→ **DIRECTIONS**:
For the entries that follow, tally the lines holding the string "ReflEntry". Give the total and nothing else.

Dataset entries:

-- ==== Sys2Proof/Machine/State.lean ====
section
/-! DEFINITION. Sys2Proof/Machine/State.lean: everything the spec gives the module to hold, as plain data. Every
register of the spec's tables has its home in `regs` (one entry per field that differs from its reset value); what the
module holds beside its registers stands in one structure per subsystem. -/

namespace Sys2Proof.Machine

/-- The access codes of R9. -/
inductive Access where
  | rw | ro | w1c | wo | rwb | rws
  deriving DecidableEq, Repr

/-- One register field: byte address of its first instance, bits, access code, reset value by index, and the strides
and counts of its indexes. -/
structure Field where
  off   : Nat
  lsb   : Nat
  width : Nat
  acc   : Access
  reset : Nat → Nat → Nat
  s1    : Nat := 0
  c1    : Nat := 1
  s2    : Nat := 0
  c2    : Nat := 1

/-- A command that ends the run by a stop. No meaning of this model stops; the type is inhabited for a command whose
operands name a unit the part does not have (never raised from the table's rows; safe). -/
inductive Fault where
  /-- Raised by no command of the table: the spec gives every command an effect. Safe. -/
  | noSuchUnit
  deriving DecidableEq, Repr

/-- Refusals of the model. -/
inductive Refusal where
  /-- Raised by a dispatch arm that has no meaning yet. Safe: nothing runs. -/
  | notModelled (mnemonic : String)
  deriving DecidableEq, Repr

/-! ### Frames and outputs -/

/-- An armed stop frame (R252): its rover (none: fleet), its key epoch and its tick. -/
structure StopFrame where
  rover : Option Nat
  epoch : Nat
  tick  : Nat
  deriving DecidableEq, Repr

/-- What the last command made the module put out (every output the chapters name, in order). -/
inductive Out where
  /-- Data returned to a host read of a register. -/
  | readData (value : Nat)
  /-- A memory read the module issues to the host. -/
  | hostRead (addr len : Nat)
  /-- A memory write the module issues to the host. -/
  | hostWrite (addr : Nat) (data : List Byte)
  /-- An MSI-X message. -/
  | msix (vector : Nat)
  /-- A stop burst on high-band transceiver hb (0 HB_A, 1 HB_B), starting at the given cycle of the tick. -/
  | stopBurst (hb startCyc : Nat) (frames : List StopFrame)
  /-- Any other frame on the air of a high-band transceiver: cycle at which it starts, MCS, conducted power in 0.5 dBm
  (R270, R271). -/
  | air (hb startCyc mcs : Nat) (power : Int) (frame : List Byte)
  /-- A frame of the lantern link: its sync word, hop channel (profile NA), power in dBm and 8 payload bytes (R289,
  R290). -/
  | lantern (sync : Nat) (chan : Option Nat) (power : Int) (payload : List Byte)
  /-- The lantern frame in flight is cut at a cycle of the tick (R257). -/
  | lanternCut (cyc : Nat)
  /-- The 2 µs pulse on the Byhel STOP pair. -/
  | byhelStop
  /-- A link status, DEAD or POWER_FAIL frame on the Byhel lanes: kind (0 status, 1 DEAD, 2 POWER_FAIL) and content. -/
  | byhelFrame (kind : Nat) (data : List Byte)
  /-- The reflection stream of a tick: its entries in the order of R323, and item 8. -/
  | byhelStream (tick : Nat) (items : List ReflEntry) (digest : Nat)
  /-- Step 4 of R337 in a tick: the MiB of the snapshot transferred so far, and the deltas since it. -/
  | byhelSnapshot (tick done : Nat) (deltas : List ReflEntry)
  /-- An acknowledgement of item 1 or 8 of the stream of a tick. -/
  | byhelAck (tick item : Nat)
  /-- A CAN frame begun on a channel. -/
  | can (ch : Nat) (record : List Byte)
  /-- A PTP message sent on a port, over UDP (IPv4) or IEEE 802.3: where it goes, its messageType and its bytes. -/
  | ptp (port : Nat) (udp : Bool) (dest : PtpTo) (kind : Nat) (data : List Byte)
  /-- A pulse placed on an output: leading edge on its base, width, and whether the pin is high during it (POL). -/
  | pulse (n stamp width : Nat) (high : Bool)
  /-- The level at which an output without a pulse is held: the inactive one of its POL. -/
  | pulseIdle (n : Nat) (high : Bool)
  deriving DecidableEq, Repr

→ **RESPONSE TO THE EXERCISE**:
2